## Work to be completed
Copy every line of the records below that holds the word "where".

## Input material
※

-- ==== Sys2Proof/Word.lean ====
section
/-! DEFINITION. Word.lean: the link word (00_scope.md glossary, R8). -/

namespace Sys2Proof

/-- A link word: `WS` bits, bit 0 the least significant (R11). -/
abbrev Word (c : Config) := BitVec c.ws

end Sys2Proof
end

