-- ==== Sys2Proof/Machine/Flags.lean ====
section
/-! DEFINITION. Machine/Flags.lean: the merge of the flow-control registers the two processes share
(45_tick_and_flow_control.md R218 to R221). The engine has no arithmetic flags (10_state.md R20). -/

namespace Sys2Proof.Machine

/-- The buffer-space-request latch: a set wins over a clear (45_tick_and_flow_control.md R218). -/
def mergeBsReq {c : Config} (bsReq : Bool) (r : RxSignals c) (t : TxSignals) : Bool :=
  if r.bsSet then true
  else if t.bsClear || r.softReset then false
  else bsReq

/-- The BufferSpace value: only a snapshot changes it (45_tick_and_flow_control.md R219). -/
def mergeBufferSpace {c : Config} (bufferSpace : BitVec Config.wSpace) (r : RxSignals c) :
    BitVec Config.wSpace :=
  match r.bsUpdate with
  | some value => value
  | none => bufferSpace

/-- The ReadRequestSlot: a load wins, then the soft reset, then the clear of `pending`
(45_tick_and_flow_control.md R220). -/
def mergeReadSlot {c : Config} (rr : ReadSlot c) (r : RxSignals c) (t : TxSignals) : ReadSlot c :=
  match r.rrLoad with
  | some (channel, timeout) => { channel := channel, timeout := timeout, pending := true }
  | none =>
    if r.softReset then { channel := 0, timeout := 0, pending := false }
    else if t.rrClear then { rr with pending := false }
    else rr

/-- The shared registers of the next tick; `echo_req` is the registered copy of `echo_set`
(45_tick_and_flow_control.md R218 to R221). -/
def mergeFlow {c : Config} (f : FlowRegs c) (r : RxSignals c) (t : TxSignals) : FlowRegs c where
  bufferSpace := mergeBufferSpace f.bufferSpace r
  bsReq := mergeBsReq f.bsReq r t
  rr := mergeReadSlot f.rr r t
  echoReq := r.echoSet

end Sys2Proof.Machine
end

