-- ==== Sys2Proof/Machine/Dispatch.lean ====
section
/-! DEFINITION. Machine/Dispatch.lean: one arm per row of spec/opcode_table.json. -/

namespace Sys2Proof.Machine

def exec (i : Instr) (s : State) : Host.Outcome State Fault Refusal :=
  match i with
  | .echoRequest => Sys2Proof.Machine.execEchoRequest s
  | .setTime timestamp => Sys2Proof.Machine.execSetTime timestamp s
  | .reset phy => Sys2Proof.Machine.execReset phy s
  | .write channel timestamp address extraWordCount shortData => Sys2Proof.Machine.execWrite channel timestamp address extraWordCount shortData s
  | .bufferSpaceRequest => Sys2Proof.Machine.execBufferSpaceRequest s
  | .readRequest channel timeout => Sys2Proof.Machine.execReadRequest channel timeout s
  | .echoReply => Sys2Proof.Machine.execEchoReply s
  | .bufferSpaceReply space => Sys2Proof.Machine.execBufferSpaceReply space s
  | .readReplyNoEvent overflow => Sys2Proof.Machine.execReadReplyNoEvent overflow s
  | .readReply timestamp data => Sys2Proof.Machine.execReadReply timestamp data s

end Sys2Proof.Machine
end

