-- ==== Sys2Proof/Tests/Slice0.lean ====
section
/-! SUPPORT. Tests/Slice0.lean: checks against words and values written out from the spec (the vector or rule
is named with each), the smoke tests of WellFormed, and one witness for the premises of each statement. -/

namespace Sys2Proof.Tests
open Sys2Proof.Machine

/-! ### Configurations and small states -/

/-- The default configuration at another link word width (95_test_vectors.md section 2.2). -/
abbrev atWidth (ws : Nat) : Config := { Config.dflt with ws := ws }

/-- Every input 0 (95_test_vectors.md: an input not given is 0). -/
def quietIn : Inputs Config.dflt where
  rst := false
  rxFrameActive := false
  rxData := 0
  ioStatusPending := false
  ioStatusTimedOut := false
  ioStatusOverflowed := false
  ioResultTimestamp := 0
  ioResultData := 0
  ioBufferSpace := 0

/-- A word of an active frame, every other input 0. -/
def link (w : Word Config.dflt) : Inputs Config.dflt := { quietIn with rxFrameActive := true, rxData := w }

/-- The draws the witnesses use. -/
def dr (n : Nat) : Draws Config.dflt := .free Config.dflt n

/-- The engine after reset. -/
def r0 : Engine Config.dflt := State.reset.eng

/-- The engine in a handling state. -/
def handling (S : RxState) (p : InPkt Config.dflt) : Engine Config.dflt :=
  { r0 with rx := { r0.rx with state := S, framePrev := true, pkt := some p } }

/-- The engine after words of a SetTime frame. -/
def collecting (idx : Nat) (words : List (Word Config.dflt)) : Engine Config.dflt :=
  { r0 with rx :=
      { r0.rx with
        framePrev := true, asmBusy := true, asmType := .setTime, asmIdx := idx
        asmBuf := Vector.ofFn fun i => words.getD i.val 0 } }

/-- The engine in a reply state. -/
def emitting (S : TxState) (q : OutPkt Config.dflt) (idx : Nat) : Engine Config.dflt :=
  { r0 with tx := { state := S, emPkt := some q, emIdx := idx } }

/-- The engine with requests pending. -/
def pendingReplies (echo bs rr : Bool) : Engine Config.dflt :=
  { r0 with flow :=
      { bufferSpace := 42, bsReq := bs, rr := { channel := 9, timeout := 200, pending := rr }, echoReq := echo } }

/-- A state of the host's machine with one listed input. -/
def at' (e : Engine Config.dflt) (inp : Inputs Config.dflt) : State :=
  { State.reset with eng := e, inputs := [inp] }

/-- A test on the next state of a step. -/
def stepGives (s : State) (test : State → Bool) : Bool :=
  match step s with
  | .next t => test t
  | .fault _ => false
  | .refused _ => false

/-! ### WellFormed (00_scope.md R9; 30_encoding.md R77). R9 (e) holds of every configuration. -/

theorem test_wellFormed_default : Config.dflt.wellFormed = true := by decide
theorem test_illFormed_ws_below_h : (atWidth 7).wellFormed = false := by decide
theorem test_illFormed_equal_inbound_codes :
    { Config.dflt with tcIn := { Config.dflt.tcIn with reset := 1 } }.wellFormed = false := by decide
theorem test_illFormed_inbound_code_too_large :
    { Config.dflt with tcIn := { Config.dflt.tcIn with reset := 256 } }.wellFormed = false := by decide
theorem test_illFormed_equal_outbound_codes :
    { Config.dflt with tcOut := { Config.dflt.tcOut with echoReply := 3 } }.wellFormed = false := by decide
theorem test_illFormed_outbound_code_too_large :
    { Config.dflt with tcOut := { Config.dflt.tcOut with echoReply := 256 } }.wellFormed = false := by decide
theorem test_illFormed_zero_width : { Config.dflt with wExtra := 0 }.wellFormed = false := by decide
theorem test_frame_of_declared_length :
    (Frame.mk (c := Config.dflt) (.write 1 10 0 2 0xAB) [0x11111111, 0x22222222]).wellFormed = true := by decide
theorem test_frame_too_short :
    (Frame.mk (c := Config.dflt) (.write 1 10 0 2 0xAB) [0x11111111]).wellFormed = false := by decide
theorem test_frame_with_surplus_word :
    (Frame.mk (c := Config.dflt) .echoRequest [0x00000004]).wellFormed = false := by decide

※

## Answer to this task
def mergeFlow {c : Config} (f : FlowRegs c) (r : RxSignals c) (t : TxSignals) : FlowRegs c where
def quietIn : Inputs Config.dflt where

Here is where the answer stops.